We had some complications toward the last 2 rounds, and after #6. I think it’s updated in my profile/bio (and updating yours would be helpful to others replying to your queries, so we know your details, hint, hint). He finished the chemo mid August and I would say he is still recovering - he had a rare side effect that was likely the contributing factor. Round #6 took his breath away - blood counts were low, but ok, but he had no energy and breathing was more difficult - it turned out he had a chemo induced ‘capillary leak syndrome’ - fluid leaking from blood to tissues, so swollen ankles but for him, the lining of his lungs filled with fluid - it was discovered on the follow up PSMA PET scan and he had 2 thoracenteses in 3 days to remove 1 liter of fluid from each side - no wonder he had a hard time breathing. So, our experience is tainted and unusual.

Overall, I would say that the first rounds of chemo were cumulative but manageable - exhaustion with some expected side effects and then you build back before the next treatment. We are big DIYers and projects kept him going - he built a small yoga deck, cleared some trees, and carried on as much as possible.
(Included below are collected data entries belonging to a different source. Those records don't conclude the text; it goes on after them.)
theorem GateWork.Agrees.configure (after : Bool) : (w.configure enabled after).Agrees after := by
  cases enabled with
  | false => cases after with
    | false => exact agrees.stilled
    | true => exact .of_auto rfl rfl rfl (by simp [GateWork.configure])
  | true => cases after with
    | false => exact .of_auto rfl rfl rfl (by simp [GateWork.configure])
    | true => exact agrees.stilled

/-- An enabled gate that is forced, or returned to AUTO, agrees (R70). -/
theorem GateWork.Agrees.force (on : w.state ≠ .disabled) (m : GateMode) : (w.force m).Agrees enabled := by
  have chosen : enabled ≠ false := fun off => on (agrees.disabled.mpr off)
  cases m with
  | forcedLow | forcedHigh => refine .of_still rfl rfl ?_ ?_ ?_ ?_ <;> simp [GateWork.force, chosen]
  | auto =>
    by_cases already : w.mode = .auto
    · rwa [GateWork.force, if_pos already]
    · rw [GateWork.force, if_neg already]
      exact .of_auto rfl rfl rfl agrees.disabled

/-- A sample leaves the gate in agreement, whether it ends the run, turns the gate, or goes on with the run (R65 to R68). -/
theorem GateWork.Agrees.takeSample (cfg : GateConfig) (x : Byte) : (takeSample cfg w x).Agrees enabled := by
  by_cases none : countsToward cfg w x = .none
  · rw [takeSample_uncounted none]
    exact agrees.stilled.sampled x
  obtain ⟨auto, on⟩ := auto_of_countsToward none
  have chosen : enabled ≠ false := fun off => on (agrees.disabled.mpr off)
  rw [takeSample_counts rfl none]
  split
  · exact .of_auto auto rfl rfl (iff_of_false (Direction.goal_ne_disabled none _) chosen)
  · exact {
      disabled := agrees.disabled
      auto := agrees.auto
      direction := iff_of_false (w.run_pos _) none
      low := fun forced => by simp [GateWork.counted, auto] at forced
      high := fun forced => by simp [GateWork.counted, auto] at forced
      whileLow := fun low => by
        change countsToward cfg w x ≠ .towardLow
        rw [countsToward_low auto low]
        split <;> simp
      whileHigh := fun high => by
        change countsToward cfg w x ≠ .towardHigh
        rw [countsToward_high auto high]
        split <;> simp
      still := (absurd · on) }

end Agreeing

/-! ### The gate unit's operations -/

/-- Every gate agrees with its enabled choice. -/
def State.GatesAgree (s : State) : Prop := ∀ g : GateIdx, s.gates[g].Agrees s.ret.gates[g].enabled

theorem State.GatesAgree.of_view {s t : State} (agree : s.GatesAgree) (view : t.gateView = s.gateView) : t.GatesAgree := by
  obtain ⟨gates, config, -⟩ := GateView.mk.inj view
  intro g
  rw [gates, config]
  exact agree g

/-- A change of one gate keeps the others as they are. -/
theorem State.changeGate_gatesAgree {s : State} {g : GateIdx} {w : GateWork} (own : w.Agrees s.ret.gates[g].enabled)
    (others : ∀ j, j ≠ g → s.gates[j].Agrees s.ret.gates[j].enabled) : (s.changeGate g w).GatesAgree := by
  intro j
  rw [State.changeGate_getElem, State.changeGate_ret]
  split
  · rename_i e
    rwa [e]
  · exact others j ‹_›

theorem State.GatesAgree.changeGate {s : State} (agree : s.GatesAgree) {g : GateIdx} {w : GateWork}
    (own : w.Agrees s.ret.gates[g].enabled) : (s.changeGate g w).GatesAgree :=
  State.changeGate_gatesAgree own fun j _ => agree j

theorem State.GatesAgree.converterRound {s : State} (agree : s.GatesAgree) (a0 a1 a2 a3 : Byte) (n : Fin 5) :
    (s.converterRound a0 a1 a2 a3 n).GatesAgree :=
  List.foldlRecOn _ _ agree fun _ before x _ => before.changeGate ((before x.1).takeSample _ x.2)

theorem State.GatesAgree.configureGate {s : State} (agree : s.GatesAgree) (g : GateIdx) (cfg : GateConfig) :
    (s.configureGate g cfg).GatesAgree := by
  have config (j : GateIdx) : (s.ret.gates.set g cfg)[j] = if j = g then cfg else s.ret.gates[j] := set_getElem ..
  refine State.changeGate_gatesAgree ?_ fun j other => ?_
  · change GateWork.Agrees _ (s.ret.gates.set g cfg)[g].enabled
    rw [config, if_pos rfl]
    exact (agree g).configure cfg.enabled
  · change GateWork.Agrees _ (s.ret.gates.set g cfg)[j].enabled
    rw [config, if_neg other]
    exact agree j

theorem State.GatesAgree.ownSetGateMode {s : State} (agree : s.GatesAgree) (ps : List Byte) :
    (ownSetGateMode ps s).state.GatesAgree := by
  unfold Machine.ownSetGateMode
  cases readGateMode ps with
  | error index => exact agree
  | ok read =>
    change State.GatesAgree (Answer.state (if _ then _ else _))
    split
    · exact agree
    · rename_i on
      exact agree.changeGate ((agree read.1).force on read.2)

/-! ### The gate unit's rows -/

theorem State.GatesAgree.complete {s : State} (agree : s.GatesAgree) {code : Byte} {owner : List Byte → State → Answer}
    (answers : ∀ ps, (owner ps s).state.GatesAgree) : (complete code owner s).GatesAgree := by
  unfold Machine.complete
  split
  · exact (answers _).of_view rfl
  · exact agree

theorem State.GatesAgree.ownConfigureGate {s : State} (agree : s.GatesAgree) (ps : List Byte) :
    (checked (readConfigureGate ps) s fun (g, cfg) => answerOk (s.configureGate g cfg) []).state.GatesAgree := by
  cases readConfigureGate ps with
  | error index => exact agree
  | ok read => exact agree.configureGate read.1 read.2

theorem exec_gatesAgree {c : Instr} {s t : State} (hg : changesGates c = true) (agree : s.GatesAgree)
    (h : exec c s = .next t) : t.GatesAgree := by
  cases c with
  | converterRound a0 a1 a2 a3 n =>
    rw [← Host.Outcome.next.inj h]
    unfold whileRunning
    split
    · exact agree.converterRound a0 a1 a2 a3 n
    · exact agree
  | configureGate =>
    rw [← Host.Outcome.next.inj h]
    exact agree.complete agree.ownConfigureGate
  | setGateMode =>
    rw [← Host.Outcome.next.inj h]
    exact agree.complete agree.ownSetGateMode
  | _ => cases hg

end Sys2Proof.Machine
end

section
/-! The gates through the supervisor's rows and the starts, and the step (R63, R74, R75, R157). -/

namespace Sys2Proof.Machine

/-- While RUNNING the gates agree; the invariant says nothing of a part that is not RUNNING. -/
theorem State.GatesSound.of_dark {s : State} (dark : s.sup.state ≠ .running) : s.GatesSound :=
  fun running => absurd running dark

theorem State.GatesSound.of_view {s t : State} (sound : s.GatesSound) (view : t.gateView = s.gateView) : t.GatesSound := by
  intro running
  have sup : t.sup.state = s.sup.state := congrArg GateView.sup view
  exact State.GatesAgree.of_view (sound (sup.symm.trans running)) view

/-! ### Supply levels (R155, R156) -/

theorem State.judgeLevels_dark {s : State} (dark : s.sup.state ≠ .running) : s.judgeLevels.sup.state ≠ .running := by
  unfold State.judgeLevels
  split
  · simp [State.loseDomain]
  · exact dark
But it is cumulative and by #5 and #6, he was mostly resting.

We go for follow-up scans in about 5 weeks - it was hard to read the last scans due to the extra fluid, so we will see how the chemo worked. PSA dropped immediately with the Firmagon (was only 0.36 to begin with) and stayed undetectable. He is just on Orgovyx and Nubeqa since chemo.
(Sorry this is so long…).

Chemo is no small endeavor, it’s cumulative and does a number on the bone marrow - and hopefully on the dividing cancer cells too! We did the cryotherapy for hands and feet to prevent neuropathy and it worked…so far. Take the Claritin, listen to the infusion staff, and rest well. It’s intense for awhile and then it’s behind you. If you have metastasis, it’s the standard. Good luck to you and your hub and keep us posted! This road is an odyssey, not a journey, in my book. And it’s helpful to have others to connect with who know the in/outs. Some are very frank here because of many years seeing people going through various treatments and having various results - all here are well intentioned and knowledgeable, so please don’t get discouraged if the message is not touching in a way that works for you. I hope your next decisions come easily. All Best to you and yours.